Prabhakar, Holterman, Vasu and Meriggioli are now business partners as well. The research team, along with UIC and the technology investment firm IllinoisVentures, already has founded a company to begin developing the two treatments for commercial application. The company is called Tolerogenics, after the “tolerogenic” state of the dendritic cells once the treatment is administered.

So far, most of the company’s work has focused on studying the competitive landscape, preparing for the regulatory approval process, and making sure that the intellectual property involved in the treatments is unique.

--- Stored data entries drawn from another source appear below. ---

/-- Flits, replay, retraining and low power of a port complete (R74, R75, R76, R78, R79, R80, R81, R83, R89). On a port that
is UP (or in the state each command is for), a good flit, the repeated NAK, the acknowledgement bound and timeout, the
close of an episode window, loss, retraining and its end, the driver's writes of CTL, the low-power messages and Quit each
answer the next state their rules give. -/
def Obligations.LinkTrafficCompletes : Prop :=
  (∀ (p : Fin 16) (flit f : List Byte) (at_ : Nat) (s u : State), f = slice flit 0 256 → u = s.reach at_ → flitsOpen u p.val = true →
      leAt f 252 4 = crc32c (f.take 252) → bits (leAt f 0 2) 12 3 < 3 →
      exec (.flitReceive p flit [] at_) s = .next (settle (if bits (leAt f 0 2) 12 3 = 0 then takeHeader p.val f u
        else takeSequenced p.val (bits (leAt f 0 2) 12 3 == 2) f (takeHeader p.val f u)))) ∧
  (∀ (p : Fin 16) (s : State), portLive s p.val = true → (s.port p.val).nakC = true →
      exec (.nakRepeat p true) s = .next (settle (sendIdle p.val (some true) s))) ∧
  (∀ (p : Fin 16) (s : State), portLive s p.val = true → (s.port p.val).nakD = true →
      exec (.nakRepeat p false) s = .next (settle (sendIdle p.val (some false) s))) ∧
  (∀ (p : Fin 16) (s : State), portLive s p.val = true → (s.port p.val).owed ≠ 0 →
      exec (.ackIdleSend p) s = .next (settle (sendIdle p.val none s))) ∧
  (∀ (p : Fin 16) (c : Bool) (at_ : Nat) (s : State), (portUp (s.reach at_) p.val = true ∨ portLive (s.reach at_) p.val = true ∧ c = true) →
      ((s.reach at_).port p.val).buf c ≠ [] →
      exec (.ackTimeout p c at_) s = .next (settle (replay p.val c ((s.reach at_).bump (elvReplayAckTo p.val) 1)))) ∧
  (∀ (p : Fin 16) (s : State), (s.port p.val).epOpen = true → ((s.port p.val).epOutD ≠ 0 ∨ (s.port p.val).epOutC ≠ 0) →
      exec (.episodeWindowClose p) s = .next (settle (exhaust p.val (s.reach ((s.port p.val).epStart + 1500000))))) ∧
  (∀ (p : Fin 16) (s : State), (s.port p.val).epOpen = true → (s.port p.val).epOutD = 0 → (s.port p.val).epOutC = 0 →
      exec (.episodeWindowClose p) s = .next (settle (lpDelayed p.val ((s.reach ((s.port p.val).epStart + 1500000)).onPort p.val
        (fun q => { q with epOpen := false, epReplays := 0 }))))) ∧
  (∀ (p : Fin 16) (line : LineCheck) (s : State), s.get (elvStatState p.val) = 8 → 8 ≤ (s.port p.val).probes →
      (s.port p.val).rttCount ≠ 0 → (s.port p.val).rtt ≤ 320000 →
      linePasses (s.flag (elvStatFec p.val)) line.uncorrectable line.corrected line.received line.crcError = true →
      exec (.retrainDone p line) s = .next (settle (
        let u := setDelay p.val (s.port p.val).rtt (enter p.val 7 s)
        let v := fault .link 3 p.val 0 0 (some p.val) (raise (elvEvtRetrainOk p.val)
          (if u.get (telClaimState p.val) = 1 then u.set (telClaimState p.val) 2 else u))
        let v := drainWait p.val true (resend p.val true v)
        lpDelayed p.val (drainHeld p.val (drainWait p.val false (resend p.val false v)))))) ∧
  (∀ (p : Fin 16) (s : State), s.get (elvStatState p.val) = 8 →
      exec (.retrainTimeout p) s = .next (settle (portDown p.val 7
        (if s.get (telClaimState p.val) = 1 then s.set (telClaimState p.val) 3 else s)))) ∧
  (∀ (p : Fin 16) (c r : Nat) (s : State), r < c * 4096 →
      exec (.degradedWindow p c r) s = .next (settle (fault .link 5 p.val 0 0 (some p.val) (raise (elvEvtDegraded p.val) s)))) ∧
  (∀ (p : Fin 16) (s : State), s.get (elvStatState p.val) = 7 →
      exec (.retrain p) s = .next (settle (enterRetrain p.val (claimRetraining p.val 3 s)))) ∧
  (∀ (p : Fin 16) (s : State), exec (.unfence p) s = .next (settle (s.set (elvStatFenced p.val) 0))) ∧
  (∀ (p : Fin 16) (s : State), s.get (elvStatState p.val) ≠ 0 → s.get (elvStatState p.val) ≠ 10 →
      (portDown p.val 9 s).flag (elvCfgEnable p.val) = true →
      exec (.renegotiate p) s = .next (settle (toDetect p.val (portDown p.val 9 s)))) ∧
  (∀ (p : Fin 16) (s u : State), u = consumeCtrl p.val 0x12 [] s → portUp u p.val = true → (u.port p.val).epOpen = false →
      exec (.lpRequest p) s = .next (settle (lpAnswer p.val u))) ∧
  (∀ (p : Fin 16) (s u : State), u = consumeCtrl p.val 0x13 [] s → portUp u p.val = true →
      exec (.lpAcknowledge p) s = .next (settle (enter p.val 9 u))) ∧
  (∀ (p : Fin 16) (s u : State), u = consumeCtrl p.val 0x14 [] s → u.get (elvStatState p.val) = 9 →
      exec (.lpExit p) s = .next (settle (enterRetrain p.val u))) ∧
  (∀ (p : Fin 16) (c : Byte) (s u : State), u = consumeCtrl p.val 0x15 [c] s → u.get (elvStatState p.val) ≠ 0 →
      u.get (elvStatState p.val) ≠ 10 → exec (.quit p c) s = .next (settle (portDown p.val 8 u)))
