@[simp] theorem onBoot_pending_frame (f : BootState → BootState) : (s.onBoot f).pending = s.pending := rfl
@[simp] theorem onBoot_regs_frame (f : BootState → BootState) : (s.onBoot f).regs = s.regs := rfl
@[simp] theorem onBoot_now_frame (f : BootState → BootState) : (s.onBoot f).now = s.now := rfl
@[simp] theorem onBoot_free_frame (f : BootState → BootState) : (s.onBoot f).free = s.free := rfl
@[simp] theorem onBoot_sent_frame (f : BootState → BootState) : (s.onBoot f).sent = s.sent := rfl
@[simp] theorem onBoot_tick_frame (f : BootState → BootState) : (s.onBoot f).tick = s.tick := rfl
@[simp] theorem onBoot_ports_frame (f : BootState → BootState) : (s.onBoot f).ports = s.ports := rfl
@[simp] theorem onBoot_fab_frame (f : BootState → BootState) : (s.onBoot f).fab = s.fab := rfl
@[simp] theorem onBoot_cal_frame (f : BootState → BootState) : (s.onBoot f).cal = s.cal := rfl
@[simp] theorem onBoot_mem_frame (f : BootState → BootState) : (s.onBoot f).mem = s.mem := rfl
@[simp] theorem onBoot_care_frame (f : BootState → BootState) : (s.onBoot f).care = s.care := rfl
@[simp] theorem onBoot_coh_frame (f : BootState → BootState) : (s.onBoot f).coh = s.coh := rfl
@[simp] theorem onBoot_rlg_frame (f : BootState → BootState) : (s.onBoot f).rlg = s.rlg := rfl
@[simp] theorem onBoot_tlb_frame (f : BootState → BootState) : (s.onBoot f).tlb = s.tlb := rfl
@[simp] theorem onBoot_str_frame (f : BootState → BootState) : (s.onBoot f).str = s.str := rfl
@[simp] theorem onBoot_upe_frame (f : BootState → BootState) : (s.onBoot f).upe = s.upe := rfl
@[simp] theorem onBoot_mxa_frame (f : BootState → BootState) : (s.onBoot f).mxa = s.mxa := rfl
@[simp] theorem onBoot_kvs_frame (f : BootState → BootState) : (s.onBoot f).kvs = s.kvs := rfl
@[simp] theorem onBoot_rng_frame (f : BootState → BootState) : (s.onBoot f).rng = s.rng := rfl
@[simp] theorem onBoot_fum_frame (f : BootState → BootState) : (s.onBoot f).fum = s.fum := rfl
@[simp] theorem onBoot_flt_frame (f : BootState → BootState) : (s.onBoot f).flt = s.flt := rfl
@[simp] theorem onBoot_host_frame (f : BootState → BootState) : (s.onBoot f).host = s.host := rfl
@[simp] theorem onBoot_mod_frame (f : BootState → BootState) : (s.onBoot f).mod = s.mod := rfl
@[simp] theorem onBoot_lights_frame (f : BootState → BootState) : (s.onBoot f).lights = s.lights := rfl
@[simp] theorem onBoot_rst_frame (f : BootState → BootState) : (s.onBoot f).rst = s.rst := rfl
@[simp] theorem onBoot_flash_frame (f : BootState → BootState) : (s.onBoot f).flash = s.flash := rfl
@[simp] theorem onBoot_get_frame (f : BootState → BootState) (g : Fld) : (s.onBoot f).get g = s.get g := rfl
@[simp] theorem onBoot_flag_frame (f : BootState → BootState) (g : Fld) : (s.onBoot f).flag g = s.flag g := rfl
@[simp] theorem onBoot_own (f : BootState → BootState) : (s.onBoot f).boot = f s.boot := rfl
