theorem exec_packetForward_of_request {pkt : List Byte} {s : State} (on : fabricOn s = true) (vc : pktVc pkt ≠ 0)
    (request : isRequest (pktOp pkt) = true) (room : s.fab.reqs.length < 1024) (tag : tagFree s (pktTag pkt) = true) :
    exec (.packetForward none pkt) s = .next (settle (forward none pkt (reqCount (s.onFab (fun f => { f with
      reqs := f.reqs ++ [⟨pktTag pkt, pktOp pkt, pktDst pkt, pktAddr pkt, (routePort s (pktDst pkt)).getD 16, s.now,
        false⟩] }))))) := by
  have single : pktOp pkt ≠ 0x47 := fun h => by simp [h, isRequest] at request
  have requests : requestPkt pkt = true := by simp [requestPkt, request]
  simp [execPacketForward, on, vc, single, requests, Nat.not_le.mpr room, tag, done_eq]

/-- The response to an outstanding request ends it; poison is a fabric fault at the requester (R109, R112). -/
theorem response_of_match {op p : Nat} {pkt : List Byte} {r : RemReq} {s u : State} (us : forUs s pkt = true) (h : pktOp pkt = op)
    (hu : u = take p pkt s)
    (found : u.fab.reqs.find? (fun x => x.tag == pktTag pkt && responseOp x.op == op && !reqExpired u x) = some r) :
    response op p pkt s =
      (let v := reqCount (u.onFab (fun f => { f with reqs := f.reqs.filter (fun x => x != r) }))
       (if pktStatus pkt = 4 then fault .fabric 3 r.dst r.addr 0 none v else v).emit (.message pkt)) := by
  have taken : ¬((!forUs s pkt) = true ∨ pktOp pkt ≠ op) := by simp [us, h]
  simp only [response, if_neg taken, ← hu, found]

/-- A request that no fence covers ends in TIMEOUT (R112, R576). -/
theorem exec_requestTimeout_of_unfenced {tag : BitVec 16} {r : RemReq} {s u : State}
    (found : s.fab.reqs.find? (fun x => x.tag == tag.toNat) = some r) (plain : r.fenced = false)
    (hu : u = s.reach (r.issued + reqTimeoutPs s)) :
    exec (.requestTimeout tag) s = .next (settle (fault .fabric 2 r.dst r.addr 0 (if r.port < 16 then some r.port else none)
      (raise fabEvtTimeout ((reqCount (u.onFab (fun f => { f with
        reqs := f.reqs.filter (fun x => x != r), retired := f.retired ++ [(r.tag, u.now + 2 * reqTimeoutPs u)] }))).bump
          fabReqStatTimeouts 1)))) := by
  simp only [exec_requestTimeout, execRequestTimeout, found, plain, Bool.false_eq_true, if_false, ← hu, done_eq]

/-- A message of the operation that its row names is handed up. -/
theorem handUp_of_op {op : Nat} {pkt : List Byte} {s : State} (us : forUs s pkt = true) (h : pktOp pkt = op) :
    done (handUp op pkt s) = .next (settle ((consumeAny pkt s).emit (.message pkt))) :=
  congrArg done (if_pos ⟨us, h⟩)

/-- Settles O11: the guards of each row leave one branch of its meaning; a request's operation is none of a broadcast's, and a
response is the end of the request that its tag finds. -/
theorem fabricPacketsComplete : Obligations.FabricPacketsComplete :=
  ⟨fun _ _ _ => exec_packetForward_of_port, fun _ _ => exec_packetForward_of_request,
    fun _ _ _ _ _ us op hu found => congrArg done (response_of_match us op hu found),
    fun _ _ _ _ _ us op hu found => congrArg done (response_of_match us op hu found),
    fun _ _ _ _ _ us op hu found => congrArg done (response_of_match us op hu found),
    fun _ _ _ _ => exec_requestTimeout_of_unfenced, fun _ _ => handUp_of_op, fun _ _ => handUp_of_op, fun _ _ => handUp_of_op,
    fun _ _ => handUp_of_op⟩

/-! ## Membership (R118 to R123, R126) -/

/-- A message of the operation that its row names is not passed over. -/
theorem named_of_op {op : Nat} {pkt : List Byte} {s : State} (us : forUs s pkt = true) (h : pktOp pkt = op) :
    ¬((!forUs s pkt) = true ∨ pktOp pkt ≠ op) := by simp [us, h]

/-- Settles O12: the guards of each row leave one branch of its meaning, once the message that it is for is taken. -/
theorem membershipCompletes : Obligations.MembershipCompletes := by
  refine ⟨fun p pkt s u us op direct hu member => ?announce, fun s join lock due on => if_pos ⟨join, lock, due, on⟩,
    fun pkt s u us op hu early => ?accept, fun pkt s u us op hu => ?refuse, fun pkt s u us op hu admin => ?detach,
    fun s detaching drained => ?drained, fun pkt late ns s u us op hu tk en ready => ?reset, fun t s u hu tk => ?frst,
    fun p pkt s on op => ?bcast, fun pkt s on routes op inner => ?planSeg, fun s => rfl, fun s empty table => ?adopt⟩
  case announce =>
    have from_partner : ¬((!(pktSrc pkt == s.get (elvPartnerNode p.val))) = true) := by simp [direct]
    simp only [exec_joinAnnounce, execJoinAnnounce, if_neg (named_of_op us op), if_neg from_partner, ← hu, if_pos member, done_eq]
  case accept =>
    simp only [exec_joinAccept, execJoinAccept, if_neg (named_of_op us op), ← hu, if_neg (Nat.not_le.mpr early), done_eq]
  case refuse =>
    simp only [exec_joinRefuse, execJoinRefuse, if_neg (named_of_op us op), ← hu, State.takeFree, done_eq]
  case detach =>
    simp only [exec_detach, execDetach, if_neg (named_of_op us op), ← hu, if_pos admin, done_eq]
  case drained =>
    have go : ¬((!s.fab.detaching) = true ∨ s.fab.reqs ≠ []) := by simp [detaching, drained]
    simp only [exec_detachRequestsDrained, execDetachRequestsDrained, if_neg go, done_eq]
  case reset =>
    simp only [exec_fabricReset, execFabricReset, if_neg (named_of_op us op), ← hu, tk, en, ready, and_self, if_true, done_eq]
  case frst => simp only [exec_frstGo, execFrstGo, frstGo, ← hu, tk, if_true, done_eq]
  case bcast =>
    have known : ¬((!fabricOn s) = true ∨ pktOp pkt ≠ 0x47) := by simp [on, op]
    exact if_neg known
  case planSeg =>
    have known : ¬((!fabricOn s) = true ∨ (!s.flag fabStatusRoutes) = true ∨ pktOp pkt ≠ 0x47) := by simp [on, routes, op]
    exact (if_neg known).trans (if_neg (not_not_intro inner))
  case adopt => exact congrArg done (if_pos ⟨empty, table⟩)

Because GM-CSF is already an approved cancer treatment, Prabhakar speculates the regulatory process could be smoother than usual for a new treatment.

With those steps nearly complete, the firm is calculating the costs of development and potential return on investment; it will use those figures to attract seed-level investors to fund clinical testing. Once the treatment is closer to approval, Tolerogenics plans to sell its technology to a larger biotech firm.

First, though, there’s the matter of determining dosages for humans and then testing the treatment on patients. Even after clinical testing is begun, the treatments will be at least another five years from going to market, according to Katherine Hyer, director of life sciences at IllinoisVentures.

“It’s hard to explain the product development industry to someone creative, because it’s boring,” she says. “You’re proving the same thing over and over again, doing the same experiments, making something more durable.”

So Prabhakar will try to be patient with his breakthrough. But it’s difficult not to think about the potential impact of the treatment.

“If we have a successful product, that means I’m curing autoimmune diseases,” he says. “What more satisfaction can I have?”